Yesterday, candidates for citywide office were bragging about how many petitions they got to get onto the ballot. But the politician that everyone wants to talk about—disgraced former Governor Eliot Spitzer—is scrambling to get signatures in his bid to run for NYC Comptroller because the filing deadline is tomorrow. How desperate is he? Well, he's paying $800 a day to the brave souls who will gather signatures on his behalf.

Spitzer needs 3,750 signatures to get on the ballot, but those John Hancocks have to be valid—from registered Democrats who haven't signed any other Comptroller candidate's petition. The Love Gov said he hoped to gather 7,500 signatures, but there seemed to be way more press than potential signers to his petition at his first petitioning event. The NY Times reports, "[T]here were signs of desperation. On Monday, the campaign posted an ad on Craigslist and other job sites, offering to pay canvassers $12 an hour, a standard rate. By Tuesday, the campaign was reportedly willing to pay $800 a day. On Wednesday night, the Spitzer campaign plans to hold a 'petitioning party' at a Manhattan restaurant."
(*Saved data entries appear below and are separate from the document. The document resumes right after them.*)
-- ==== Sys2Proof/Machine/ReelOps.lean ====
section
/-! DEFINITION. The reel layer of a STREAM port: slots, blocks, reads, writes and re-fetches (R357 to R369). -/

namespace Sys2Proof.Machine

open Sys2Proof

/-- Words from bytes, four each. -/
def wordsOfBytes (bs : List Byte) : List Word :=
  (List.range (bs.length / 4)).map fun i => BitVec.ofNat 32 (getLe bs (4 * i) 4)

/-! ### Replies to the mesh -/

/-- The packet of a port's waiting access, as its home cluster's router sees it. -/
def portFlight (e : Nat) (p : Packet) (plane : Nat) : Flight := ⟨portHome e, plane, .loc, p, none⟩

def portReadReply (s : State) (e : Nat) (r : PortWait) (status : Nat) (ws : List Word) : State :=
  readReply s (portHome e) edgeInjector (portFlight e r.pkt r.plane) status ws

def portWriteReply (s : State) (e : Nat) (r : PortWait) (status : Nat) : State :=
  writeReply s (portHome e) edgeInjector (portFlight e r.pkt r.plane) status

/-! ### Slots -/

/-- A PUT leaves over its port. -/
def putOut (s : State) (e reel : Nat) (q : Put) : State :=
  sendReel s e 11 reel (q.start / 2 ^ 32) (q.start % 2 ^ 32) (q.data ++ leBytes 4 (crc32c q.data))

/-- Stream word that a mesh offset names: the value congruent to it at or above the cursor (R358). -/
def reelWord (x : ReelSlot) (off : Nat) : Nat := x.cursor + (off + 2 ^ 20 - x.cursor % 2 ^ 20) % 2 ^ 20

/-- The block the slot stands at: the one that holds the cursor, or an earlier one that a waiting read still needs. -/
def slotPos (x : ReelSlot) : Nat :=
  if x.maxblk = 0 then 0 else (x.reads.foldl (fun a r => min a r.first) x.cursor) * 4 / x.maxblk

/-- Event 0x5011 (R370). -/
def reelHeldEvent (s : State) (e cause status block : Nat) (x : ReelSlot) : State :=
  let s := raiseEv s 0x5011 2 ⟨none, some x.slate, none⟩
    [(28, 1, e), (32, 4, x.reel), (36, 4, block), (40, 1, cause), (41, 2, status)]
  detect s ⟨0x5011, 4, none, [x.slate], some (x.sbn, x.idx)⟩

/-- The slot becomes HELD (R367). -/
def slotHold (s : State) (e i cause status block : Nat) : State :=
  match slotOf s e i with
  | some x => if x.held then s else reelHeldEvent (setSlot s e i (some { x with held := true })) e cause status block x
  | none => s

/-- Grants further credit, in units of 4 KiB (R364). -/
def slotCredit (s : State) (e i units : Nat) : State :=
  match slotOf s e i with
  | some x =>
    if units = 0 then s
    else
      let n := x.credit + units
      sendReel (setSlot s e i (some { x with credit := n })) e 7 x.reel 0 (n % 2 ^ 32) []
  | none => s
Hunter College Political Science Professor Kenneth Sherrill explained earlier this week, "Spitzer has to be very careful about petitioning. The rule of thumb is that you need two or three times the minimum number to get the required number of signatures. Trying to get 10,000 signatures in four days will mean a lot of work for unemployed actors and college students, but it also will mean a lot of errors." And Manhattan Borough President Scott Stringer, the other Democratic candidate for Comtproller, has collected 100,000 signatures.

The Daily News also confirmed the $800 figure as well, and a Spitzer insider told the News, "It’s a jump ball whether or not he’ll be getting on" the ballot.

Who knows—money buys lots of things.